# Battery Charger



## Rob Fisher (3/9/19)

My fancy Golisi 8 port battery charger blew a gasket this morning so I need a new 8 port charger that handles 26650's, 20700's and 18650's! Any recommendations? I loved the display of the Golisi but won't be getting another one seeing it's the first charger that stopped working completely.

Reactions: Like 1 | Informative 1


----------



## X-Calibre786 (3/9/19)

I've had my eye on the Efest Luc Blu6 charger. It has a feature where you can see the charge status of your batteries on your phone via Bluetooth. I like toys 

Afrivape currently has them

Reactions: Like 1 | Agree 1 | Thanks 1


----------



## OnePowerfulCorsa (3/9/19)

I have had my Efest Luc Blu6 now for just over 3 years with no issue. I used the Bluetooth feature perhaps once or twice.

Reactions: Like 1 | Thanks 1 | Informative 1


----------



## Rob Fisher (3/9/19)

Now I have to find a vendor that has stock of 6 or 8 port chargers!


----------



## Moerse Rooikat (3/9/19)

Rob Fisher said:


> Now I have to find a vendor that has stock of 6 or 8 port chargers!


A link would be nice

Reactions: Like 1


----------



## Rob Fisher (3/9/19)

Moerse Rooikat said:


> A link would be nice



Indeed it would be @Moerse Rooikat!


----------



## X-Calibre786 (3/9/19)

https://www.afrivape.co.za/batterie...tooth-intelli-charge-cellphone-app-compatible

Uncle @Rob Fisher gets what he wants

Reactions: Winner 1 | Thanks 1


----------



## Rob Fisher (4/9/19)

X-Calibre786 said:


> https://www.afrivape.co.za/batterie...tooth-intelli-charge-cellphone-app-compatible
> 
> Uncle @Rob Fisher gets what he wants



Many thanks @X-Calibre786! Order placed. A bit of a pain having to do a bank deposit but done!

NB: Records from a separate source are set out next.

/-! ### Top-k (R156) -/

/-- Whether entry (value, index) `a` ranks above `b`: descending value, NaN last, then the lower index. -/
def topAbove (a b : Nat × Nat) : Bool :=
  let va := f32 a.1
  let vb := f32 b.1
  match va, vb with
  | .nan, .nan => decide (a.2 < b.2)
  | .nan, _ => false
  | _, .nan => true
  | _, _ => if Val.below vb va then true else if Val.below va vb then false else decide (a.2 < b.2)

/-- An entry put in its place among ranked ones. -/
def topInsert (a : Nat × Nat) : List (Nat × Nat) → List (Nat × Nat)
  | [] => [a]
  | b :: r => if topAbove a b then a :: b :: r else b :: topInsert a r

/-- The result register of the `k` best real entries (R156); a NaN is written as the canonical one (R93). -/
def topResult (k : Nat) (es : List (Nat × Nat)) : BitVec 2048 :=
  let real := es.filter (fun e => e.2 != 0xFFFFFFFF)
  let best := (real.foldl (fun l e => topInsert e l) []).take k
  ofLanes (fitTo negInf32 32 (best.map (fun e => if f32 e.1 = .nan then nan32 else e.1)) ++ fitTo 0xFFFFFFFF 32 (best.map (fun e => e.2)))

/-- A poisoned result: canonical NaN in the value lanes, 0 in the index lanes (R159). -/
def topPoison : BitVec 2048 := ofLanes (List.replicate 32 nan32 ++ List.replicate 32 0)

/-- k outside 1 to 32 is taken as 1 or 32 (R182); the register is read as a signed number (DEDUCED, log 36). -/
def topK (n : Int) : Nat := if n < 1 then 1 else if 32 < n then 32 else n.toNat

def execVtopk (c : CtxId) (w : Low56) (s : State) : Out :=
  issue c w true (fun _ => vLegal [(51, 42), (9, 0)] false noTiles true true w)
    (waitsOn c [.v (fVd w), .v (fVa w), .g (fGs w), .g (fGt w)])
    (fun s =>
      let kk := s.g c (fGs w)
      let base := s.g c (fGt w)
      let a := s.vsrc c w false (fVa w)
      if kk.poison then poisonUse s c 1
      else
        let es := tabulate 64 (fun i => (lane a.val i, (base.val.toNat + i) % 2 ^ 32))
        let bad := a.anyBad || base.poison
        .done (s.pend c ⟨[.v (fVd w) ⟨if bad then topPoison else topResult (topK kk.val.toInt) es, groups (fun _ => bad)⟩],
          flNone⟩)) s

/-- The 32 entries of a top-k register. -/
def topEntries (v : BitVec 2048) : List (Nat × Nat) := tabulate 32 (fun i => (lane v i, lane v (32 + i)))

def execVtopkm (c : CtxId) (w : Low56) (s : State) : Out :=
  issue c w true (fun _ => vLegal [(51, 37), (9, 5)] false noTiles true true w)
    (waitsOn c [.v (fVd w), .v (fVa w), .v (fVb w), .g (fGs w)])
    (fun s =>
      let kk := s.g c (fGs w)
      let a := s.vsrc c w false (fVa w)
      let b := s.vsrc c w false (fVb w)
      if kk.poison then poisonUse s c 1
      else
        let bad := a.anyBad || b.anyBad
        .done (s.pend c ⟨[.v (fVd w)
          ⟨if bad then topPoison else topResult (topK kk.val.toInt) (topEntries a.val ++ topEntries b.val),
            groups (fun _ => bad)⟩], flNone⟩)) s

/-! ### Sampling (R158) -/

/-- The weight that enters the sum: a negative or NaN weight raises NV and counts as +0. -/
def smplWeight (v : Nat) : Nat × Flags :=
  match f32 v with
  | .nan => (0, flNV)
  | .inf neg => if neg then (0, flNV) else (v, flNone)
  | .fin neg m _ => if neg && m != 0 then (0, flNV) else (v, flNone)

/-- Prefix sums in lane order: the first lane whose sum exceeds the threshold, the last sum, the flags. -/
def smplScan (tau : Nat) : List Nat → Nat → Nat → Option Nat → Flags → Option Nat × Nat × Flags
  | [], _, acc, hit, f => (hit, acc, f)
  | v :: r, i, acc, hit, f =>
    let x := smplWeight v
    let t := fpAdd fmtFP32 .rne acc x.1
    let past := (fpCond 7 (f32 t.1) (f32 tau)).getD false
    smplScan tau r (i + 1) t.1 (match hit with | some h => some h | none => if past then some i else none)
      (f ||| x.2 ||| t.2)

/-- VSMPL: index to g[vd], S_63 to g[vc]. -/
def execVsmpl (c : CtxId) (w : Low56) (s : State) : Out :=
  issue c w true (fun _ => vLegal [(51, 42), (36, 32), (9, 0)] false noTiles true true w)
    (waitsOn c [.g (fVd w), .g (fVc w), .v (fVa w), .g (fGs w), .g (fGt w)])
    (fun s =>
      let tau := s.g c (fGs w)
      let base := s.g c (fGt w)
      let a := s.vsrc c w false (fVa w)
      let bad := a.anyBad || tau.poison || base.poison
      let r := smplScan (tau.val.toNat % 2 ^ 32) (tabulate 64 (fun i => lane a.val i)) 0 0 none flNone
      let idx : Word := match r.1 with
        | some i => base.val + BitVec.ofNat 64 i
        | none => BitVec.allOnes 64
      .done (s.pend c ⟨[.g (fVd w) ⟨if bad then 0 else idx, bad⟩,
          .g (fVc w) (gres (if bad then nan32 else r.2.1) bad)], if bad then flNone else r.2.2⟩)) s
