-- ==== Sys2Proof/Machine/Dispatch.lean ====
section
/-! DEFINITION. One arm for every command: its meaning on everything but the queue. -/

namespace Sys2Proof.Machine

Reactions: Like 1 | Winner 2


----------



## Silver (4/9/19)

@Rob Fisher - as a matter of interest, what about those Nitecore 8 bay chargers that stand upright?
Have you ever tried them?

I am also looking for a new charger - nothing wrong with my Nitecore i4, got it soon after I started vaping and its still going strong - but I want more bays so am looking - but am in no hurry

Reactions: Like 1


----------



## Rob Fisher (4/9/19)

Silver said:


> @Rob Fisher - as a matter of interest, what about those Nitecore 8 bay chargers that stand upright?
> Have you ever tried them?
> 
> I am also looking for a new charger - nothing wrong with my Nitecore i4, got it soon after I started vaping and its still going strong - but I want more bays so am looking - but am in no hurry



Hi Ho @Silver I haven't really given that one any thought... my first Nitcore charger was pretty crap so I have steered clear of them since... it's quite strange that there doesn't seem to be any decent new chargers around when there are millions of vapers around...

Reactions: Like 2


----------



## Jean claude Vaaldamme (4/9/19)

Silver said:


> @Rob Fisher - as a matter of interest, what about those Nitecore 8 bay chargers that stand upright?
> Have you ever tried them?
> 
> I am also looking for a new charger - nothing wrong with my Nitecore i4, got it soon after I started vaping and its still going strong - but I want more bays so am looking - but am in no hurry


 Why not just get a extra 2 bay charger or another 4 bay. Surely both wnt go poof on the same day. And the 2bay can then also be used for travel. My 2bay Golisi works great and sometimes I have left batteries charging in it for two days without problems. It work with usb so also great, can charge in car also when camping etc.
I personally think these 6-8 bay chargers cant handle the amps/heat etc when charging so many batteries at once. Even maybe some 4bays.

Reactions: Like 4


----------



## Rob Fisher (4/9/19)

Jean claude Vaaldamme said:


> Why not just get a extra 2 bay charger or another 4 bay. Surely both wnt go poof on the same day. And the 2bay can then also be used for travel. My 2bay Golisi works great and sometimes I have left batteries charging in it for two days without problems. It work with usb so also great, can charge in car also when camping etc.
> I personally think these 6-8 bay chargers cant handle the amps/heat etc when charging so many batteries at once. Even maybe some 4bays.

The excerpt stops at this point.